Chimps and tools
Chapter 12 endnote 24, from How Emotions are Made: The Secret Life of the Brain by Lisa Feldman Barrett.
Some context is:
When you watch chimps engage in this transaction, it is tempting to infer that chimps understand the concept “Money.” But here, the token was just a tool for obtaining food, rather than a form of currency that’s exchangeable for goods in general. [...] Chimps are capable of constructing and using tools in complex ways.
By two years of age, chimps can use simple tools, such as a twig to fish termites out of their nest. By 3.5 years of age, they are able to combine two objects together to make a tool, such as using two stones to crack open a nut (one stone is the anvil and the other is the hammer). By 6.5 years of age, chimps can use a third stone to stabilize the anvil.[1] So chimps can obviously use tools.
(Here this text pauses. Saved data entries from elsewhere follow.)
-- ==== Sys2Proof/Certificates/Slice0/Obligations.lean ====
section
/-! DEFINITION. The statements about the block, each from a numbered rule of spec/ or derived from its sections. -/

open Sys2Proof Sys2Proof.Machine

/-! ## Command forms (spec/40_register_writes.md) -/

/-- R111, for each of the three tone channels: the byte's form, the new period `16 × hi6 + d4`, the latch state (ch, 0),
and nothing else (no counter is reloaded). -/
def Obligations.LatchTonePeriodWritesLowNibble : Prop :=
  ∀ (s : State) (d4 : BitVec 4), s.built = true →
    (∃ t, exec (.ltp0 d4) s = .next t ∧ t.tone0.period.toNat = 16 * (s.tone0.period.toNat / 16) + d4.toNat ∧
      t = { s with latch := { ch := 0, vol := false }, tone0 := { s.tone0 with period := t.tone0.period } }) ∧
    (∃ t, exec (.ltp1 d4) s = .next t ∧ t.tone1.period.toNat = 16 * (s.tone1.period.toNat / 16) + d4.toNat ∧
      t = { s with latch := { ch := 1, vol := false }, tone1 := { s.tone1 with period := t.tone1.period } }) ∧
    (∃ t, exec (.ltp2 d4) s = .next t ∧ t.tone2.period.toNat = 16 * (s.tone2.period.toNat / 16) + d4.toNat ∧
      t = { s with latch := { ch := 2, vol := false }, tone2 := { s.tone2 with period := t.tone2.period } }) ∧
    (∀ (lch : Channel) (lvol : Bool) (b : Byte), b.toNat % 16 = d4.toNat →
      (b &&& 0xF0#8 = 0x80#8 → decodeByte lch lvol b = .ltp0 d4) ∧
      (b &&& 0xF0#8 = 0xA0#8 → decodeByte lch lvol b = .ltp1 d4) ∧
      (b &&& 0xF0#8 = 0xC0#8 → decodeByte lch lvol b = .ltp2 d4))

/-- R112, for each of the three tone channels: the volume fully replaced, the latch state (ch, 1), nothing else. That a
latch byte applies its low bits in volume mode is the spec's own reading (D3, notes/assumptions/22.md). -/
def Obligations.LatchToneVolumeReplacesVolume : Prop :=
  ∀ (s : State) (v : Volume), s.built = true →
    exec (.ltv0 v) s =
      .next { s with latch := { ch := 0, vol := true }, tone0 := { s.tone0 with vol := v } } ∧
    exec (.ltv1 v) s =
      .next { s with latch := { ch := 1, vol := true }, tone1 := { s.tone1 with vol := v } } ∧
    exec (.ltv2 v) s =
      .next { s with latch := { ch := 2, vol := true }, tone2 := { s.tone2 with vol := v } } ∧
    (∀ (lch : Channel) (lvol : Bool) (b : Byte), b.toNat % 16 = v.toNat →
      (b &&& 0xF0#8 = 0x90#8 → decodeByte lch lvol b = .ltv0 v) ∧
      (b &&& 0xF0#8 = 0xB0#8 → decodeByte lch lvol b = .ltv1 v) ∧
      (b &&& 0xF0#8 = 0xD0#8 → decodeByte lch lvol b = .ltv2 v))

/-- R113: type, mode, the unconditional reseed, the latch state (3, 0), and nothing else: output bit, edge flag and
counter stand. That a latch byte applies its low bits, and that nothing else changes, are the spec's own readings (D3 and
D6, notes/assumptions/22.md). -/
def Obligations.LatchNoiseControlReseeds : Prop :=
  ∀ (s : State) (ty : NoiseType) (m : PeriodMode), s.built = true →
    exec (.lnc ty m) s =
      .next { s with
        latch := { ch := 3, vol := false }
        noise := { s.noise with type := ty, mode := m, lfsr := 1 } } ∧
    (∀ (lch : Channel) (lvol : Bool) (b : Byte), b &&& 0xF0#8 = 0xE0#8 →
      b.toNat % 4 = m.toNat → (b.toNat / 4 % 2 = 1 ↔ ty = .white) → decodeByte lch lvol b = .lnc ty m)

/-- R114: the noise volume, the latch state (3, 1), and nothing else. That a latch byte applies its low bits in volume
mode is the spec's own reading (D3, notes/assumptions/22.md). -/
def Obligations.LatchNoiseVolumeReplacesVolume : Prop :=
  ∀ (s : State) (v : Volume), s.built = true →
    exec (.lnv v) s =
      .next { s with latch := { ch := 3, vol := true }, noise := { s.noise with vol := v } } ∧
    (∀ (lch : Channel) (lvol : Bool) (b : Byte), b &&& 0xF0#8 = 0xF0#8 → b.toNat % 16 = v.toNat →
      decodeByte lch lvol b = .lnv v)

/-- R115: in a latch state (ch, 0) with ch a tone channel, the high six bits of that channel's period are replaced and
the low nibble is kept; nothing else changes. Bit 6 of the byte is ignored. -/
def Obligations.DataTonePeriodWritesHighBits : Prop :=
  ∀ (s : State) (d6 : BitVec 6), s.built = true → s.latch.vol = false →
    (s.latch.ch = 0 → ∃ t, exec (.dtp d6) s = .next t ∧
      t.tone0.period.toNat = 16 * d6.toNat + s.tone0.period.toNat % 16 ∧
      t = { s with tone0 := { s.tone0 with period := t.tone0.period } }) ∧
    (s.latch.ch = 1 → ∃ t, exec (.dtp d6) s = .next t ∧
      t.tone1.period.toNat = 16 * d6.toNat + s.tone1.period.toNat % 16 ∧
      t = { s with tone1 := { s.tone1 with period := t.tone1.period } }) ∧
    (s.latch.ch = 2 → ∃ t, exec (.dtp d6) s = .next t ∧
      t.tone2.period.toNat = 16 * d6.toNat + s.tone2.period.toNat % 16 ∧
      t = { s with tone2 := { s.tone2 with period := t.tone2.period } }) ∧
    (s.latch.ch ≠ 3 → ∀ b : Byte, b &&& 0x80#8 = 0x00#8 → b.toNat % 64 = d6.toNat →
      decodeByte s.latch.ch s.latch.vol b = .dtp d6)

/-- R116: in a latch state (ch, 1) with ch a tone channel, that channel's volume is replaced; nothing else changes. Bits
6 to 4 of the byte are ignored. -/
def Obligations.DataToneVolumeReplacesVolume : Prop :=
  ∀ (s : State) (v : Volume), s.built = true → s.latch.vol = true →
    (s.latch.ch = 0 → exec (.dtv v) s = .next { s with tone0 := { s.tone0 with vol := v } }) ∧
    (s.latch.ch = 1 → exec (.dtv v) s = .next { s with tone1 := { s.tone1 with vol := v } }) ∧
    (s.latch.ch = 2 → exec (.dtv v) s = .next { s with tone2 := { s.tone2 with vol := v } }) ∧
    (s.latch.ch ≠ 3 → ∀ b : Byte, b &&& 0x80#8 = 0x00#8 → b.toNat % 16 = v.toNat →
      decodeByte s.latch.ch s.latch.vol b = .dtv v)

/-- R117: in latch state (3, 0), type, mode and the reseed, and nothing else. That the output bit, the edge flag and the
counter stand is the spec's own reading (D6, notes/assumptions/22.md). -/
def Obligations.DataNoiseControlReseeds : Prop :=
  ∀ (s : State) (ty : NoiseType) (m : PeriodMode), s.built = true → s.latch = { ch := 3, vol := false } →
    exec (.dnc ty m) s = .next { s with noise := { s.noise with type := ty, mode := m, lfsr := 1 } } ∧
    (∀ b : Byte, b &&& 0x80#8 = 0x00#8 → b.toNat % 4 = m.toNat → (b.toNat / 4 % 2 = 1 ↔ ty = .white) →
      decodeByte s.latch.ch s.latch.vol b = .dnc ty m)

/-- R118: in latch state (3, 1), the noise volume, and nothing else. -/
def Obligations.DataNoiseVolumeReplacesVolume : Prop :=
  ∀ (s : State) (v : Volume), s.built = true → s.latch = { ch := 3, vol := true } →
    exec (.dnv v) s = .next { s with noise := { s.noise with vol := v } } ∧
    (∀ b : Byte, b &&& 0x80#8 = 0x00#8 → b.toNat % 16 = v.toNat →
      decodeByte s.latch.ch s.latch.vol b = .dnv v)

/-- The model's choice (notes/assumptions/7.md): a data form in a latch state that is not its own is refused by name.
The decoder gives no such form. -/
def Obligations.DataFormsStopOutsideTheirLatchState : Prop :=
  ∀ (s : State) (i : Instr), s.built = true → i.isCommand = true →
    i.fitsLatch s.latch.ch s.latch.vol = false → exec i s = .refused .formNeedsLatch

/-- R94, R95, R110: Apply of any byte in any latch state. A latch byte sets the latch state first; the byte then goes
to the register of the latch state it finds, by R95's assembly; no other register and no other field changes. The rows of
latch bytes in volume and noise mode are the spec's own reading (D3, notes/assumptions/22.md). -/
def Obligations.ApplyByteFollowsRegisterMap : Prop :=
  ∀ (s : State) (b : Byte), s.built = true →
    ∃ t, applyByte b s = .next t ∧
      (∀ (isLatch : Bool) (ch : Channel) (vol : Bool) (r : Nat),
        (isLatch = true ↔ 128 ≤ b.toNat) →
        ch.toNat = (if isLatch then b.toNat / 32 % 4 else s.latch.ch.toNat) →
        (vol = true ↔ if isLatch then b.toNat / 16 % 2 = 1 else s.latch.vol = true) →
        r = 2 * ch.toNat + (if vol then 1 else 0) →
        t.latch = { ch := ch, vol := vol } ∧
        (∀ i : Fin 3, (t.tone i).period.toNat =
          if r = 2 * i.val then
            if isLatch then 16 * ((s.tone i).period.toNat / 16) + b.toNat % 16
            else 16 * (b.toNat % 64) + (s.tone i).period.toNat % 16
          else (s.tone i).period.toNat) ∧
        (∀ i : Fin 3, (t.tone i).vol.toNat = if r = 2 * i.val + 1 then b.toNat % 16 else (s.tone i).vol.toNat) ∧
        t.noise.type = (if r = 6 then (if b.toNat / 4 % 2 = 1 then .white else .periodic) else s.noise.type) ∧
        t.noise.mode.toNat = (if r = 6 then b.toNat % 4 else s.noise.mode.toNat) ∧
        t.noise.lfsr = (if r = 6 then 1 else s.noise.lfsr) ∧
        t.noise.vol.toNat = (if r = 7 then b.toNat % 16 else s.noise.vol.toNat)) ∧
      (∀ i : Fin 3, (t.tone i).counter = (s.tone i).counter ∧ (t.tone i).out = (s.tone i).out) ∧
      t.noise.counter = s.noise.counter ∧ t.noise.edge = s.noise.edge ∧ t.noise.out = s.noise.out ∧
      t = { s with tone0 := t.tone0, tone1 := t.tone1, tone2 := t.tone2, noise := t.noise, latch := t.latch }

/-- R119: no command writes a counter, an output bit, the edge flag, the prescaler, the cycle counter, the remainder,
the queue, the attenuation table or the configuration. That the source's list of writes is complete is the spec's own
reading (D5, D6, notes/assumptions/22.md). -/
def Obligations.CommandsNeverTouchTiming : Prop :=
  ∀ (i : Instr) (s t : State), i.isCommand = true → exec i s = .next t →
    (∀ k : Fin 3, (t.tone k).counter = (s.tone k).counter ∧ (t.tone k).out = (s.tone k).out) ∧
    t.noise.counter = s.noise.counter ∧ t.noise.edge = s.noise.edge ∧ t.noise.out = s.noise.out ∧
    t.presc = s.presc ∧ t.cycle = s.cycle ∧ t.rem = s.rem ∧ t.queue = s.queue ∧ t.atten = s.atten ∧
    t.cfg = s.cfg ∧ t.params = s.params

/-- R81, R238: a byte to a volume or a tone period, applied again, leaves what it left; a byte to the noise control,
applied again after any number of chip cycles, reseeds the LFSR, and that alone; a latch byte sets the latch state. -/
def Obligations.ReapplyingAByteOnlyReseeds : Prop :=
  ∀ (s : State) (b : Byte), s.built = true →
    ∃ t, applyByte b s = .next t ∧
      (t.latch ≠ { ch := 3, vol := false } → applyByte b t = .next t) ∧
      (t.latch = { ch := 3, vol := false } → ∀ n : Nat,
        applyByte b (advance n t) =
          .next { advance n t with noise := { (advance n t).noise with lfsr := 1 } }) ∧
      (b.getLsbD 7 = true → t.latch = { ch := b.extractLsb' 5 2, vol := b.getLsbD 4 })

/-- R77: the two parts of a tone period may be written in either order, and the channel then holds `16 × hi6 + lo4`. -/
def Obligations.PeriodPartsMayComeInEitherOrder : Prop :=
  ∀ (s : State) (i : Fin 3) (d4 : BitVec 4) (d6 : BitVec 6), s.built = true →
    s.latch = { ch := channelOfTone i, vol := false } →
    ∃ t, runAll [latchPeriodForm i d4, .dtp d6] s = .next t ∧ runAll [.dtp d6, latchPeriodForm i d4] s = .next t ∧
      (t.tone i).period.toNat = 16 * d6.toNat + d4.toNat ∧
      t = s.setTone i { s.tone i with period := (t.tone i).period }

/-- R102: the pseudo-instructions' effects: the full 10-bit period, one volume, type and mode with the reseed, and the
silence of all channels, each with the latch state it leaves, and nothing else. The notation is the spec's own (D20). -/
def Obligations.PseudoInstructionsHaveTheirEffects : Prop :=
  ∀ (s : State) (i : Fin 3) (p : Count) (ch : Channel) (v : Volume) (ty : NoiseType) (m : PeriodMode),
    s.built = true →
    runAll (pseudoTone i p) s =
      .next ((s.setLatch (channelOfTone i) false).setTone i { s.tone i with period := p }) ∧
    (∃ t, runAll (pseudoVol ch v) s = .next t ∧ t.latch = { ch := ch, vol := true } ∧
      (∀ k : Fin 3, t.tone k = { s.tone k with vol := if ch.toNat = k.val then v else (s.tone k).vol }) ∧
      t.noise = { s.noise with vol := if ch.toNat = 3 then v else s.noise.vol } ∧
      t = { s with tone0 := t.tone0, tone1 := t.tone1, tone2 := t.tone2, noise := t.noise, latch := t.latch }) ∧
    runAll (pseudoNoise ty m) s =
      .next ((s.setLatch 3 false).setNoise { s.noise with type := ty, mode := m, lfsr := 1 }) ∧
    runAll pseudoMute s =
      .next { s with
        latch := { ch := 3, vol := true }
        tone0 := { s.tone0 with vol := 15 }
        tone1 := { s.tone1 with vol := 15 }
        tone2 := { s.tone2 with vol := 15 }
        noise := { s.noise with vol := 15 } } ∧
    lineWR (pseudoTone i p) =
      [.write (0x80#8 + 32#8 * BitVec.ofNat 8 i.val + BitVec.ofNat 8 (p.toNat % 16)),
       .write (BitVec.ofNat 8 (p.toNat / 16))]

/-! ## Encoding (spec/30_encoding.md) -/

/-- Decoding the encoding of a command form, in any latch state in which the form exists, gives it back with every
operand, and hands back the bytes after it. -/
def Obligations.DecodeOfEncodeGivesTheFormBack : Prop :=
  ∀ (i : Instr) (lch : Channel) (lvol : Bool) (rest : List Byte),
    i.isCommand = true → i.fitsLatch lch lvol = true → decode lch lvol (encode i ++ rest) = .ok (i, rest)

/-- R97, R99, R100: every byte, in every latch state, is a command form that exists there and whose opcode-table row
admits the byte, and of no other form. -/
def Obligations.EveryByteIsExactlyOneForm : Prop :=
  ∀ (lch : Channel) (lvol : Bool) (b : Byte),
    (decodeByte lch lvol b).isCommand = true ∧ (decodeByte lch lvol b).fitsLatch lch lvol = true ∧
    (∃ m k, tableRow (decodeByte lch lvol b) = some (m, k) ∧ b &&& k = m) ∧
    (∀ (j : Instr) (m k : Byte), j.fitsLatch lch lvol = true → tableRow j = some (m, k) → b &&& k = m →
      formIndex j = formIndex (decodeByte lch lvol b))

/-- R96: two bytes decode alike in a latch state exactly when they differ in ignored bits alone, and such bytes have
one effect. -/
def Obligations.IgnoredBitsAreExactlyThoseWithoutEffect : Prop :=
  (∀ (lch : Channel) (lvol : Bool) (b c : Byte),
    decodeByte lch lvol b = decodeByte lch lvol c ↔ (b ^^^ c) &&& ~~~(ignoredBits lch lvol b) = 0#8) ∧
  (∀ (s : State) (b c : Byte), (b ^^^ c) &&& ~~~(ignoredBits s.latch.ch s.latch.vol b) = 0#8 →
    applyByte b s = applyByte c s)

/-- The decode vectors of spec/95_test_vectors.md L2.1, one word of each form and the ignored bits. -/
def Obligations.DecodeVectorsOfTheSpec : Prop :=
  (∀ (lch : Channel) (lvol : Bool),
    decodeByte lch lvol 0b10001010#8 = .ltp0 10 ∧ decodeByte lch lvol 0b10011111#8 = .ltv0 15 ∧
    decodeByte lch lvol 0b10100101#8 = .ltp1 5 ∧ decodeByte lch lvol 0b10111010#8 = .ltv1 10 ∧
    decodeByte lch lvol 0b11000001#8 = .ltp2 1 ∧ decodeByte lch lvol 0b11010000#8 = .ltv2 0 ∧
    decodeByte lch lvol 0b11100111#8 = .lnc .white 3 ∧ decodeByte lch lvol 0b11101111#8 = .lnc .white 3 ∧
    decodeByte lch lvol 0b11111111#8 = .lnv 15) ∧
  decodeByte 1 false 0b00111111#8 = .dtp 0x3F ∧ decodeByte 1 false 0b01111111#8 = .dtp 0x3F ∧
  decodeByte 2 true 0b01111111#8 = .dtv 15 ∧ decodeByte 2 true 0b00000011#8 = .dtv 3 ∧
  decodeByte 3 false 0b00000101#8 = .dnc .white 1 ∧ decodeByte 3 false 0b01111101#8 = .dnc .white 1 ∧
  decodeByte 3 true 0b00010010#8 = .dnv 2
But can they use tools that work, whose function comes not from their physical properties, but from collective intentionality (i.e., social reality)? For example, can they learn that tokens are a form of money? To be convinced that chimps understand tokens as money rather than as tools, we’d have to observe that they can create a mental concept, such as exchanging two tokens for a third token of larger value, or placing tokens in a box and waiting several days, saving up the tokens, to exchange them for food. Several experiments indicate that chimps do, in fact, save up tokens to trade for a desirable food item.[1] So they understand how to use tokens as tools. Monkeys, however, do not.[2]
Notes on the Notes
- ↑ 1.0 1.1 Sousa, Claudia and Tetsuro Matsuzawa. 2010. "Token use by Chimpanzees (Pan troglodytes): Choice, metatool, and cost." In T. Matsuzawa, M. Tomonaga, and M. Tanaka (Eds.), Cognitive Development in Chimpanzees (p. 411-438). New York: Springer.
- ↑ In a series of studies that received a lot of media attention, psychologist Laurie Santos showed that capuchin monkeys can learn to exchange tokens for food, and even learn to budget their tokens and gamble with their tokens... but they never learned to save.